[Opening The records section]
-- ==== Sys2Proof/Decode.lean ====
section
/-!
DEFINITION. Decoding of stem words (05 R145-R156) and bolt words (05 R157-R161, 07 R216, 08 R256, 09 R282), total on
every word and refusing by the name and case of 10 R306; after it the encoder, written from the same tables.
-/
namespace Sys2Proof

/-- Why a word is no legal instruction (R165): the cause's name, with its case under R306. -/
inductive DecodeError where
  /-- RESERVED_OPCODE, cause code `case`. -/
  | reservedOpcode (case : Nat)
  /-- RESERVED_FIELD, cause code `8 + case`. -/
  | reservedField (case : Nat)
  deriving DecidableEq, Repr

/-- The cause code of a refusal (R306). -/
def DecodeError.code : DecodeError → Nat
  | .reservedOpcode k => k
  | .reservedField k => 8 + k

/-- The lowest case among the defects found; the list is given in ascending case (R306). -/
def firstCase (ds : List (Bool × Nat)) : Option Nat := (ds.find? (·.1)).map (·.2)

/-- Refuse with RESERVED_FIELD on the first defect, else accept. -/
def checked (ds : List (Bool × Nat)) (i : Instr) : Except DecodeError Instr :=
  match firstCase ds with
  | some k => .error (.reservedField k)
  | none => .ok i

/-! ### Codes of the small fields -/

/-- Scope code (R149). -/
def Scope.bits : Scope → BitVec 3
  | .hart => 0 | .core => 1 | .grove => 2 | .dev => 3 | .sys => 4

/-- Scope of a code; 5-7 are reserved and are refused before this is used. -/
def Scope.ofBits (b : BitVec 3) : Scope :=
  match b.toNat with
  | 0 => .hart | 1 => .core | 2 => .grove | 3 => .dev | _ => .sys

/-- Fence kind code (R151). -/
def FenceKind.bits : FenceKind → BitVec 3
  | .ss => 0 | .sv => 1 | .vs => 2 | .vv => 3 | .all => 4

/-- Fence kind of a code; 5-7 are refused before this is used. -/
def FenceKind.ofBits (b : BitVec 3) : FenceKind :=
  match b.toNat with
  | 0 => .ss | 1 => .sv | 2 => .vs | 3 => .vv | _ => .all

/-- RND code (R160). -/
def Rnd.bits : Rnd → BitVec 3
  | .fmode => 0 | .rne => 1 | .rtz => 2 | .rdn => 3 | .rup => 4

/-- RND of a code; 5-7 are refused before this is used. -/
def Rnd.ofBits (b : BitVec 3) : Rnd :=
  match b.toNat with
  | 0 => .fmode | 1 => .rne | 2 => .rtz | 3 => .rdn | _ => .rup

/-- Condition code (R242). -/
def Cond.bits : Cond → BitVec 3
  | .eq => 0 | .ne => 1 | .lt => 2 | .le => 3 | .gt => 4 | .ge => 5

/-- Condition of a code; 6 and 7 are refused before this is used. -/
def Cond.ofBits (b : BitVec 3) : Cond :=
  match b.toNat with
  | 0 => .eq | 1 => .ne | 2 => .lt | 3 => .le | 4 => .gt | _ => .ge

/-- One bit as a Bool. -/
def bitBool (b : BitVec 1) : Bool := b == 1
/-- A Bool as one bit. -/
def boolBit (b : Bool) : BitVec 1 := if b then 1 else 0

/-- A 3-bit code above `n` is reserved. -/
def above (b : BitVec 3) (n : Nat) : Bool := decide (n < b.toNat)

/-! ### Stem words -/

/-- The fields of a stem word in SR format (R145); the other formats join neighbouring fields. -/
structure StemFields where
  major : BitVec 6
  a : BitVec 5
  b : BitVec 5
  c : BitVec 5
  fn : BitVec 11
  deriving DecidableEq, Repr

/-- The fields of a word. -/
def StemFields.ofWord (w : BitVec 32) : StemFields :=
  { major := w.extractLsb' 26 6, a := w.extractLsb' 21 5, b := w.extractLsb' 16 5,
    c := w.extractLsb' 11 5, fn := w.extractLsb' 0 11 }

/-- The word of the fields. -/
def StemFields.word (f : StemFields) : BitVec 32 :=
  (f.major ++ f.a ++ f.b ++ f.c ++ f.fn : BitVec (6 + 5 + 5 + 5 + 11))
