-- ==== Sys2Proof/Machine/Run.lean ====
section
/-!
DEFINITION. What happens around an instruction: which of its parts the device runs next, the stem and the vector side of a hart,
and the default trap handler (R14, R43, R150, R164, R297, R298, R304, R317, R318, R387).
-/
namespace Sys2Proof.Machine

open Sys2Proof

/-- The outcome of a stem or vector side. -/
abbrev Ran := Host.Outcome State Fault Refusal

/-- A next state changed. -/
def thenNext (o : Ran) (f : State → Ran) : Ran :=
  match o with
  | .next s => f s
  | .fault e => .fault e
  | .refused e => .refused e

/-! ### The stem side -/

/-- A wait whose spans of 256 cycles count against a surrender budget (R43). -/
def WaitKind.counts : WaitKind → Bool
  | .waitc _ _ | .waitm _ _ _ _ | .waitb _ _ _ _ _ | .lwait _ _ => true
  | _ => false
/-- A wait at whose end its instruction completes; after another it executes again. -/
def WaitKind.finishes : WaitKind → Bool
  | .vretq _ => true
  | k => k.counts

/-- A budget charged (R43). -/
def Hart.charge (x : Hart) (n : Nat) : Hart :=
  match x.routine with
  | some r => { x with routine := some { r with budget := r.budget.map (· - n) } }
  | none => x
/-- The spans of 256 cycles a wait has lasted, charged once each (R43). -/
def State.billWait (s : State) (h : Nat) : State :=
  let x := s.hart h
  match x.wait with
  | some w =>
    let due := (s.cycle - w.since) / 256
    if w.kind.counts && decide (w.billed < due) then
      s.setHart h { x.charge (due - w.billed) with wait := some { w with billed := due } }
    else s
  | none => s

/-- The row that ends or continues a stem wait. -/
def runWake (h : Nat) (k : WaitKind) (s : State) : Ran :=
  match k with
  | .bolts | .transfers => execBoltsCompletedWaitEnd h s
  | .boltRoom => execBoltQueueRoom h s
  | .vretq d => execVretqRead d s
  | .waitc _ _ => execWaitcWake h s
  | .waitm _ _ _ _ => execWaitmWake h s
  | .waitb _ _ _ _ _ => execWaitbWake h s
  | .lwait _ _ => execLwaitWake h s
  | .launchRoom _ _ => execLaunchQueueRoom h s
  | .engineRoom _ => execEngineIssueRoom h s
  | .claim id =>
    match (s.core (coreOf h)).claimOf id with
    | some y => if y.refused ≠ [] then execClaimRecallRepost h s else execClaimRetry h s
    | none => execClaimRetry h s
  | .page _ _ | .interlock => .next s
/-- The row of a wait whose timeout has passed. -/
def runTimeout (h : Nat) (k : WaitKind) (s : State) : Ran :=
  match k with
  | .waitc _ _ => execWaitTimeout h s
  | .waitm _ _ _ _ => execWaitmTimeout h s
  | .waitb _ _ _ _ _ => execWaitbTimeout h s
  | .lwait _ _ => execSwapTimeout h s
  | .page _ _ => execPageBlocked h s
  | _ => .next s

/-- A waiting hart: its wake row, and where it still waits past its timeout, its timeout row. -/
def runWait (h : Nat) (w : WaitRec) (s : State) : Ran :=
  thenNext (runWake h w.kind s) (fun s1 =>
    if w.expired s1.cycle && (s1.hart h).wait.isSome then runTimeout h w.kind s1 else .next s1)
[Closing The records section]
• What you will do: Could you set down every line above exactly as written?

• Exercise solution:
-- ==== Sys2Proof/Decode.lean ====
section
/-!
DEFINITION. Decoding of stem words (05 R145-R156) and bolt words (05 R157-R161, 07 R216, 08 R256, 09 R282), total on
every word and refusing by the name and case of 10 R306; after it the encoder, written from the same tables.
-/
namespace Sys2Proof

/-- Why a word is no legal instruction (R165): the cause's name, with its case under R306. -/
inductive DecodeError where
  /-- RESERVED_OPCODE, cause code `case`. -/
  | reservedOpcode (case : Nat)
  /-- RESERVED_FIELD, cause code `8 + case`. -/
  | reservedField (case : Nat)
  deriving DecidableEq, Repr

/-- The cause code of a refusal (R306). -/
def DecodeError.code : DecodeError → Nat
  | .reservedOpcode k => k
  | .reservedField k => 8 + k

/-- The lowest case among the defects found; the list is given in ascending case (R306). -/
def firstCase (ds : List (Bool × Nat)) : Option Nat := (ds.find? (·.1)).map (·.2)

/-- Refuse with RESERVED_FIELD on the first defect, else accept. -/
def checked (ds : List (Bool × Nat)) (i : Instr) : Except DecodeError Instr :=
  match firstCase ds with
  | some k => .error (.reservedField k)
  | none => .ok i

/-! ### Codes of the small fields -/

/-- Scope code (R149). -/
def Scope.bits : Scope → BitVec 3
  | .hart => 0 | .core => 1 | .grove => 2 | .dev => 3 | .sys => 4

/-- Scope of a code; 5-7 are reserved and are refused before this is used. -/
def Scope.ofBits (b : BitVec 3) : Scope :=
  match b.toNat with
  | 0 => .hart | 1 => .core | 2 => .grove | 3 => .dev | _ => .sys

/-- Fence kind code (R151). -/
def FenceKind.bits : FenceKind → BitVec 3
  | .ss => 0 | .sv => 1 | .vs => 2 | .vv => 3 | .all => 4

/-- Fence kind of a code; 5-7 are refused before this is used. -/
def FenceKind.ofBits (b : BitVec 3) : FenceKind :=
  match b.toNat with
  | 0 => .ss | 1 => .sv | 2 => .vs | 3 => .vv | _ => .all

/-- RND code (R160). -/
def Rnd.bits : Rnd → BitVec 3
  | .fmode => 0 | .rne => 1 | .rtz => 2 | .rdn => 3 | .rup => 4

/-- RND of a code; 5-7 are refused before this is used. -/
def Rnd.ofBits (b : BitVec 3) : Rnd :=
  match b.toNat with
  | 0 => .fmode | 1 => .rne | 2 => .rtz | 3 => .rdn | _ => .rup

/-- Condition code (R242). -/
def Cond.bits : Cond → BitVec 3
  | .eq => 0 | .ne => 1 | .lt => 2 | .le => 3 | .gt => 4 | .ge => 5

/-- Condition of a code; 6 and 7 are refused before this is used. -/
def Cond.ofBits (b : BitVec 3) : Cond :=
  match b.toNat with
  | 0 => .eq | 1 => .ne | 2 => .lt | 3 => .le | 4 => .gt | _ => .ge

/-- One bit as a Bool. -/
def bitBool (b : BitVec 1) : Bool := b == 1
/-- A Bool as one bit. -/
def boolBit (b : Bool) : BitVec 1 := if b then 1 else 0

/-- A 3-bit code above `n` is reserved. -/
def above (b : BitVec 3) (n : Nat) : Bool := decide (n < b.toNat)

/-! ### Stem words -/

/-- The fields of a stem word in SR format (R145); the other formats join neighbouring fields. -/
structure StemFields where
  major : BitVec 6
  a : BitVec 5
  b : BitVec 5
  c : BitVec 5
  fn : BitVec 11
  deriving DecidableEq, Repr

/-- The fields of a word. -/
def StemFields.ofWord (w : BitVec 32) : StemFields :=
  { major := w.extractLsb' 26 6, a := w.extractLsb' 21 5, b := w.extractLsb' 16 5,
    c := w.extractLsb' 11 5, fn := w.extractLsb' 0 11 }

/-- The word of the fields. -/
def StemFields.word (f : StemFields) : BitVec 32 :=
  (f.major ++ f.a ++ f.b ++ f.c ++ f.fn : BitVec (6 + 5 + 5 + 5 + 11))
-- ==== Sys2Proof/Machine/Run.lean ====
section
/-!
DEFINITION. What happens around an instruction: which of its parts the device runs next, the stem and the vector side of a hart,
and the default trap handler (R14, R43, R150, R164, R297, R298, R304, R317, R318, R387).
-/
namespace Sys2Proof.Machine

open Sys2Proof

/-- The outcome of a stem or vector side. -/
abbrev Ran := Host.Outcome State Fault Refusal

/-- A next state changed. -/
def thenNext (o : Ran) (f : State → Ran) : Ran :=
  match o with
  | .next s => f s
  | .fault e => .fault e
  | .refused e => .refused e

/-! ### The stem side -/

/-- A wait whose spans of 256 cycles count against a surrender budget (R43). -/
def WaitKind.counts : WaitKind → Bool
  | .waitc _ _ | .waitm _ _ _ _ | .waitb _ _ _ _ _ | .lwait _ _ => true
  | _ => false
/-- A wait at whose end its instruction completes; after another it executes again. -/
def WaitKind.finishes : WaitKind → Bool
  | .vretq _ => true
  | k => k.counts

/-- A budget charged (R43). -/
def Hart.charge (x : Hart) (n : Nat) : Hart :=
  match x.routine with
  | some r => { x with routine := some { r with budget := r.budget.map (· - n) } }
  | none => x
/-- The spans of 256 cycles a wait has lasted, charged once each (R43). -/
def State.billWait (s : State) (h : Nat) : State :=
  let x := s.hart h
  match x.wait with
  | some w =>
    let due := (s.cycle - w.since) / 256
    if w.kind.counts && decide (w.billed < due) then
      s.setHart h { x.charge (due - w.billed) with wait := some { w with billed := due } }
    else s
  | none => s

/-- The row that ends or continues a stem wait. -/
def runWake (h : Nat) (k : WaitKind) (s : State) : Ran :=
  match k with
  | .bolts | .transfers => execBoltsCompletedWaitEnd h s
  | .boltRoom => execBoltQueueRoom h s
  | .vretq d => execVretqRead d s
  | .waitc _ _ => execWaitcWake h s
  | .waitm _ _ _ _ => execWaitmWake h s
  | .waitb _ _ _ _ _ => execWaitbWake h s
  | .lwait _ _ => execLwaitWake h s
  | .launchRoom _ _ => execLaunchQueueRoom h s
  | .engineRoom _ => execEngineIssueRoom h s
  | .claim id =>
    match (s.core (coreOf h)).claimOf id with
    | some y => if y.refused ≠ [] then execClaimRecallRepost h s else execClaimRetry h s
    | none => execClaimRetry h s
  | .page _ _ | .interlock => .next s
/-- The row of a wait whose timeout has passed. -/
def runTimeout (h : Nat) (k : WaitKind) (s : State) : Ran :=
  match k with
  | .waitc _ _ => execWaitTimeout h s
  | .waitm _ _ _ _ => execWaitmTimeout h s
  | .waitb _ _ _ _ _ => execWaitbTimeout h s
  | .lwait _ _ => execSwapTimeout h s
  | .page _ _ => execPageBlocked h s
  | _ => .next s

/-- A waiting hart: its wake row, and where it still waits past its timeout, its timeout row. -/
def runWait (h : Nat) (w : WaitRec) (s : State) : Ran :=
  thenNext (runWake h w.kind s) (fun s1 =>
    if w.expired s1.cycle && (s1.hart h).wait.isSome then runTimeout h w.kind s1 else .next s1)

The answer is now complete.